1 ...5 6 7 9 10 11 ...102 Белов пишет народную трагедию, задаваясь среди других мучительных вопросов и таким: что́ могли понимать в происходящем вокруг них и с ними люди, жившие в те страшные времена, русские крестьяне, русские интеллигенты? Перед читателем «Канунов» и «Года великого перелома» проходят попытки самых разных людей разобраться хотя бы в логике наблюдаемых ими событий и действий власти. Член партии председатель волисполкома Лузин поддерживает, как ему кажется, правильный, ленинский план кооперации в деревне – и это для него добром не кончится. Дворянин Прозоров арестован за антисоветскую пропаганду, а он всего лишь пересказал крестьянам статью из «Комсомольской правды» о перегибщиках и тем самым помешал активисту Сопронову конфисковать у Павла Рогова мешки с ячменем. По логике Прозорова ему как представителю класса «эксплуататоров», «классовому врагу», допустим, и положено сидеть в тюрьме. Но вместе с ним в одной камере оказался простой крестьянин, представитель трудового народа, ради счастья которого и совершалась революция. И туда же может попасть сельский активист за перегибы. Прозоров приходит к выводу, что большевики говорят одно, а делают другое. Конечно, террор гарантирует им всеобщий страх и повиновение, но если начать разбираться, против каких слоев населения проводится «революционный террор», получается полный абсурд. Однако, как начинает догадываться Прозоров, кто-то все же дирижирует этой свистопляской.

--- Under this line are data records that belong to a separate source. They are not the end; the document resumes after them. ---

/-- PIX powers up: LATCHED is 7 everywhere, both sets are emptied and a full pass is wanted (R159). -/
def State.mskPixUp (s : State) : State :=
  let s1 := (s.put F.MSK_STATUS_PASS 0).setSets [] []
  { s1 with msk := { s1.msk with
      latched := [], pass := none, measuring := false, applyDue := none, full := true } }

/-! ### Mask writes (R152-R154, R160, R161) -/

/-- Row `y` of the written or of the active mask levels. -/
def State.maskWRow (s : State) (y : Nat) : Row := sparseGet darkRow s.ary.maskW y
def State.maskARow (s : State) (y : Nat) : Row := sparseGet darkRow s.ary.maskA y

/-- Active levels after a mask word has been written: the higher of the new level and A (R154). -/
def darkenRow : Row → Row → Row
  | w :: t, a :: u => max w a :: darkenRow t u
  | _, _ => []

/-- The mask word of a level on CD3-CD0: the level, and the bit that makes its ones odd (R191). -/
def maskWord (level : Nat) : Nat := if oddOnes 3 level then level % 8 else level % 8 + 8

/-- The level that a pixel takes from a mask word: 7 from one whose parity fails (R154, R191). -/
def maskWordLevel (w : Nat) : Nat := if oddOnes 4 w then w % 8 else 7

/-- The words of a row whose parity bit is wrong in the columns named. -/
def badWords (ws : Row) (cols : List Nat) : Row := cols.foldl (fun r x => r.set x (r.getD x 0 ^^^ 8)) ws

/-- The mask words of a row reach W and A of its pixels (R154, R191). -/
def State.writeMaskRow (s : State) (y : Nat) (ws : Row) : State :=
  let r := ws.map maskWordLevel
  { s with ary := { s.ary with
      maskW := sparseSet darkRow s.ary.maskW y r,
      maskA := sparseSet darkRow s.ary.maskA y (darkenRow r (s.maskARow y)) } }

/-- A row with level 7 in the columns named. -/
def levelSeven (r : Row) (cols : List Nat) : Row := cols.foldl (fun r x => r.set x 7) r

/-- A slot is available to MSK: a spare slot of the line but for a calibration slot, outside RETIME hold
lines, with the engines in agreement and PIX on (R46, R47, R159, R194). -/
def State.maskSlot (s : State) (n : Nat) : Bool :=
  s.lineOn && decide (8 ≤ n) && s.slotOpen n && !s.holdLines && s.pixOn && s.flag F.ARY_STATUS_LOCK_OK &&
    !(n + 1 == s.nSlots && s.cal.window)

/-- A row of a set is written from TARGET and copied to LATCHED; TARGET parity errors send level 7
and ask for a full pass (R152, R160). -/
def State.writeTarget (s : State) (y : Nat) (cols : List Nat) : State :=
  let s1 := cols.foldl (fun s _ => s.maskParity) s
  let r := levelSeven (s1.targetRow y) cols
  let s2 := (s1.writeMaskRow y (r.map maskWord)).setLatched y r
  if cols.isEmpty then s2 else { s2 with msk := { s2.msk with full := true } }

/-- The write of a row of the darkening set in slot `n` (R152, R157). -/
def State.writeDark (s : State) (n y : Nat) (cols : List Nat) : State :=
  let s1 := (s.writeTarget y cols).setSets (removeRow y s.msk.dark) s.msk.bright
  { s1 with msk := { s1.msk with
      lastDark := if s1.msk.measuring then s1.msk.sinceEpoch + n - 7 else s1.msk.lastDark } }

/-- A scrub write: the row of LATCHED is sent again with the parity it has; a word whose parity fails is taken as 7 by the
pixel, and the row joins the darkening set (R154, R160, R161). -/
def State.writeScrub (s : State) (cols : List Nat) : State :=
  let y := s.msk.scrubRow
  let s1 := s.writeMaskRow y (badWords ((s.latchedRow y).map maskWord) cols)
  { s1 with msk := { s1.msk with scrubRow := (y + 1) % 512 } }.latchedParity y cols

/-- What MSK writes in a spare slot (R152, R161, R162). -/
def State.maskWrite (s : State) (n : Nat) (cols : List Nat) : State :=
  match s.msk.dark with
  | y :: _ => ((s.writeDark n y cols).maskMeasure).maskApply
  | [] =>
    match s.msk.bright with
    | y :: _ =>
      ((s.writeTarget y cols).setSets [] (removeRow y s.msk.bright)).maskApply
    | [] => if s.flag F.MSK_CTRL_SCRUB then s.writeScrub cols else s

/-- SPARE_SLOT_MASK_WRITE in slot `slot`: its row is chosen as the sets stand when the slot begins, and
takes effect at the end of the slot.  Parity errors of the image row that is sent come from the image
itself (R152-R154). -/
def execSpareSlotMaskWrite (slot : BitVec 12) (upsets : List Nat) (s : State) : Host.Outcome State Fault Refusal :=
  .next (if s.maskSlot slot.toNat then
    (s.maskWrite slot.toNat upsets).toSlot (slot.toNat + 1) else s)

/-- A line has ended: the slots since the epoch count on (R157).  DESIGN CHOICE (log entry 103): a line that a
resynchronisation cuts short counts as a full one. -/
def State.mskLine (s : State) : State :=
  { s with msk := { s.msk with
      sinceEpoch := min (s.msk.sinceEpoch + s.nSlots) 0xFFFFF, epochServed := false } }

end Sys2Proof.Machine
end

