/-- BUDGET_HANDOVER (R178). -/
def State.budgetHandover (s : State) : State :=
  let b := s.get F.LUM_BUDGET_STATUS_BUDGET
  if s.lum.lfMin < 65535 then s.put F.LUM_BUDGET_STATUS_BUDGET (mul16 b s.lum.lfMin)
  else if b < 65535 then
    let r := b + s.get F.LUM_BOOST_RELEASE
    let r' := if s.lum.qPeak = 0 then r else min r (b * s.limit * 1024 / s.lum.qPeak)
    s.put F.LUM_BUDGET_STATUS_BUDGET (min 65535 r')
  else s

/-- BOOST_CREDIT_UPDATE (R179). -/
def State.boostUpdate (s : State) : State :=
  let b := min (min s.lum.credit s.creditCap + s.get F.LUM_LIMIT_CONT_LIMIT * 1024 - s.lum.qPeakEff) s.creditCap
  let s1 := s.setCredit b
  let cont := b == 0
  if cont && !s.flag F.LUM_STATE_CONT then (s1.putB F.LUM_STATE_CONT cont).raise Code.LUM_BUDGET_CONT 0
  else s1.putB F.LUM_STATE_CONT cont

/-- What LUM does at the commit instant (R178, R179). -/
def State.lumBlank (s : State) : State :=
  let s1 := s.budgetHandover.boostUpdate
  { s1 with lum := { s1.lum with lfMin := 65535, qPeak := 0, qPeakEff := 0 } }

/-- CREST_DELIVERY (R180): the array crest that includes row y is delivered at line y − 1. -/
def State.crestLine (s : State) : Option Nat :=
  if s.ras.line < 511 then (if s.ras.leadIn then none else some (s.ras.line + 1))
  else if 512 ≤ s.ras.line ∧ s.ras.line + 1 = s.frameLines then some 0
  else none

/-- PIX powers up: every row demand is 0, and no row is lit (R176, R188). -/
def State.lumPixUp (s : State) : State :=
  { s.put F.LUM_DEMAND_Q 0 with lum := { s.lum with q := 0, demand := [], crest := [] } }

end Sys2Proof.Machine
end

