/-- A row is discarded in this frame (R211). -/
def State.rowDiscard (s : State) (y : Nat) : State :=
  let o := sparseGet (fun _ => (0, 0)) s.hlt.rowRun y
  let n := if o.2 ≠ 0 ∧ o.1 + 1 = s.ras.frame then min (o.2 + 1) 3 else 1
  let s1 := s.inc F.HLT_CNT_ROW_DISCARD
  { s1 with hlt := { s1.hlt with
      rowRun := sparseSet (fun _ => (0, 0)) s1.hlt.rowRun y (s.ras.frame, n),
      senseDue := if 3 ≤ n then s1.hlt.senseDue ++ [y] else s1.hlt.senseDue } }

/-- Columns of the row below 2,048, each once, in rising order. -/
def columnsOf (l : List Nat) : List Nat := (l.filter fun x => x < 2048).foldl (fun l x => insertRow x l) []

/-- The results of probe A or B: columns whose current lies above I_t / 2 (R209). -/
def State.probe (s : State) (y : Nat) (iso : Nat → Bool) (high : List Nat) : State :=
  if s.ras.frame.getLsbD 0 then
    s.senseCause y Cause.isoFail (fun x => !iso x) (high.filter fun x => !iso x)
  else
    (s.senseCause y Cause.stuck (fun x => !iso x) (high.filter fun x => !iso x)).senseCause y Cause.leak iso
      (high.filter iso)

/-- The results of the test pulse: columns whose sink current lies below I_t / 2, and forward voltages
in mV of columns; a column not listed lies above every SHORT_MV (R209, R211). -/
def State.testPulse (s : State) (y : Nat) (iso : Nat → Bool) (low : List Nat) (volts : List (Nat × Nat)) : State :=
  let opens := (columnsOf low).filter fun x => !iso x
  let shorts := (columnsOf ((volts.filter fun v => v.2 < s.get F.HLT_SENSE_CFG_SHORT_MV).map fun v => v.1)).filter
    fun x => !iso x && !opens.contains x
  if s.get F.HLT_SENSE_CFG_ROW_LIMIT < opens.length + shorts.length then
    let named := fun x => opens.contains x || shorts.contains x
    ((s.rowDiscard y).senseCause y Cause.open_ (fun x => !iso x && !named x) []).senseCause y Cause.short
      (fun x => !iso x && !named x) []
  else
    (s.senseCause y Cause.open_ (fun x => !iso x && !shorts.contains x) opens).senseCause y Cause.short
      (fun x => !iso x && !opens.contains x) shorts

/-- The sense results of row `y` at the end of slot 4. -/
def State.senseRow (s : State) (y : Nat) (high low : List Nat) (volts : List (Nat × Nat)) : State :=
  if s.senseDiscard then s.inc F.HLT_CNT_SENSE_DISCARD
  else
    let d := s.displayRow y
    let iso := fun x => wordIso (d.getD x 0)
    (s.probe y iso (columnsOf high)).testPulse y iso low volts

/-- EMITTER_SENSE: slots 3 and 4 of an active line (R208); LIMITER_RAISE falls at slot 3 (R177).  The
comparators' findings come from the emitters: columns above I_t / 2 in the probe, columns below it in the
test pulse, and forward voltages in mV. -/
def execEmitterSense (high low : List Nat) (volts : List (Nat × Nat)) (s : State) : Host.Outcome State Fault Refusal :=
  .next (if s.lineOn && s.ras.line < 512 && s.slotOpen 4 && !s.hlt.sensed then
    let s1 := (s.toSlot 3).limiterRaise
    let s2 := if s1.pixOn && !s1.holdLines then s1.senseRow s1.ras.line high low volts else s1
    { s2 with hlt := { s2.hlt with sensed := true } }.toSlot 5
  else s)

/-- SENSE_ROW_FAULT: a row has been discarded in 3 consecutive frames (R211). -/
def execSenseRowFault (s : State) : Host.Outcome State Fault Refusal :=
  .next (match s.hlt.senseDue with
    | y :: t =>
      if s.coreRun then { s.raise Code.HLT_SENSE_ROW y with hlt := { s.hlt with senseDue := t } } else s
    | [] => s)

/-! ### Commands on the map and the log (R215-R217) -/

/-- What a write of HLT_DEFECT_SET does (R215). -/
def State.defectSet (s : State) (v : Word) : State :=
  let st := wordGet v 31 30
  if st = 1 ∨ st = 2 then s.mapRaise (wordGet v 10 0) (wordGet v 24 16) st Cause.manual else s

/-- HLT_DEFECT_SET (R215). -/
def execHltDefectSet (i : Initiator) (v : Word) (s : State) : Host.Outcome State Fault Refusal :=
  .next (s.portWrite i A.HLT_DEFECT_SET fun s => s.defectSet v)

/-- HLT_DLOG0 of the oldest entry (R216). -/
def State.dlog0View (s : State) : Word :=
  match s.hlt.log with
  | [] => 0
  | e :: _ => BitVec.ofNat 32 (2 ^ 31 + e.cause * 2 ^ 28 + e.y * 65536 + e.x)

/-- HLT_DLOG1 of the oldest entry. -/
def State.dlog1View (s : State) : Word :=
  match s.hlt.log with
  | [] => 0
  | e :: _ => e.frame

/-- The read of HLT_DLOG0 removes the oldest entry (R216). -/
def State.dlog0Read (s : State) : Word × State :=
  (s.dlog0View, { s with hlt := { s.hlt with log := s.hlt.log.drop 1 } })

/-- HLT_DLOG0_READ (R216). -/
def execHltDlog0Read (i : Initiator) (s : State) : Host.Outcome State Fault Refusal :=
  .next (s.portRead i A.HLT_DLOG0 State.dlog0Read)

/-- What a write of HLT_DEFECT_LIMIT does (R217). -/
def State.defectLimitWrite (s : State) (v : Word) : State :=
  (s.put F.HLT_DEFECT_LIMIT_LIMIT (wordGet v 20 0)).defectLimit

/-- DEFECT_LIMIT_WRITE (R217). -/
def execDefectLimitWrite (i : Initiator) (v : Word) (s : State) : Host.Outcome State Fault Refusal :=
  .next (s.portWrite i A.HLT_DEFECT_LIMIT fun s => s.defectLimitWrite v)

/-- HLT_DEFECT_STATE of the selected pixel (R215). -/
def State.defectStateView (s : State) : Word :=
  let x := s.get F.HLT_DEFECT_SEL_X
  let y := s.get F.HLT_DEFECT_SEL_Y
  let e := sparseGet mapDefault s.hlt.map (pixelKey x y)
  BitVec.ofNat 32 (s.confirmCount x y Cause.stuck * 4096 + e.2 * 16 + e.1)

/-! ### The stored map (R218, R219) -/

/-- Address of copy `k` of the stored map (R218). -/
def mapCopyAddr (k : Nat) : Nat := 0x081A0000 + 0x10000 * k

/-- COUNT and GEN of a stored copy. -/
def State.storedCount (s : State) (k : Nat) : Nat := wordGet (s.nvWord (mapCopyAddr k)) 15 0
def State.storedGen (s : State) (k : Nat) : Nat := wordGet (s.nvWord (mapCopyAddr k)) 31 16

/-- A stored copy is valid (R218). -/
def State.storedOk (s : State) (k : Nat) : Bool :=
  s.storedCount k ≤ 16382 &&
    crc32 (s.nvBytes (mapCopyAddr k) 0xFFFC) == s.nvWord (mapCopyAddr k + 0xFFFC)

/-- Of two generations of 16 bits, the second is newer (R18). -/
def genNewer (a b : Nat) : Bool := let d := (b + 65536 - a) % 65536; 0 < d && d < 32768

Хаос как метод управления страной, как государственная система… Так Белов пытается ответить на вопрос, почему народ в те годы растерялся, не смог сопротивляться. Или действовал, как старики из Шибанихи, которые подают жалобу на бесчинства Сопронова и каравай с расшитым полотенцем уполномоченному Меерсону, чьи приказы Сопронов исполняет. Нет, не зря в те годы все было временным: все правила, все требования. Этим, как мы помним, и возмущался бедняк Африкан Дрынов. Очередная новая директива, отменяющая прежнюю, – и вот уже арестован ненавидимый всей деревней Сопронов, его уводят под конвоем со связанными руками. Конечно, Павел Рогов, увидев это, может поверить, что в жизни наступило облегчение. И только самые недоверчивые будут чесать затылки: «Надолго ли? Одно в этом деле голове круженьё». Правы оказались недоверчивые. В третьей части «Года великого перелома» Игнаха Сопронов возвращается в Шибаниху. В свое время, когда Игнаху еще не сажали в тюрьму, а только исключили из партии, этого исключенного послали организовывать колхозы: организуешь – получишь обратно партийный билет. Так что и теперь Сопронов без дела не останется.
В третьей и четвертой частях «Года великого перелома», опубликованных в журнале «Наш современник» в 1994 году, все еще длится тридцатый год. Белов пишет в финале четвертой части: «По Сталину, год великого перелома начинался в двадцать восьмом. На самом деле не закончился он ни в двадцать девятом, ни в тридцать первом…» Писатель считает свою крестьянскую эпопею не законченной.
И есть там персонаж, на которого стоит обратить внимание современному читателю. Жизнелюбивый и беззаботный Микуленок, Николай Николаевич Микулин, председатель сельсовета. Казалось бы, вот кому не сносить головы при таком хаосе. То он казенную печать потеряет, то поручение насчет проработки в Шибанихе тезисов ЦК и контртезисов оппозиции не выполнит. Но снимают с работы дельного Лузина, арестовывают за перегибы Сопронова, а Микуленок не только не пропал – он сделался районным начальником, заврайколхозсоюзом, ходит на службу «в пиджаке с партбилетом» и опять ни за что не отвечает, ни над чем всерьез не задумывается. Узнаёте знакомый современный тип деятеля? Время хаоса, время абсурда формирует очень нужный организаторам абсурда персонаж. Такие люди принимают обман всей душой, потому что им нравится быть обманутыми. Спокойнее жить, не надо ни бороться, ни думать. Пожалуй, до «Канунов» и «Года великого перелома» в русской литературе еще не встречался такой человеческий тип или, вернее сказать, такая мутация человеческой личности под воздействием сил абсурда.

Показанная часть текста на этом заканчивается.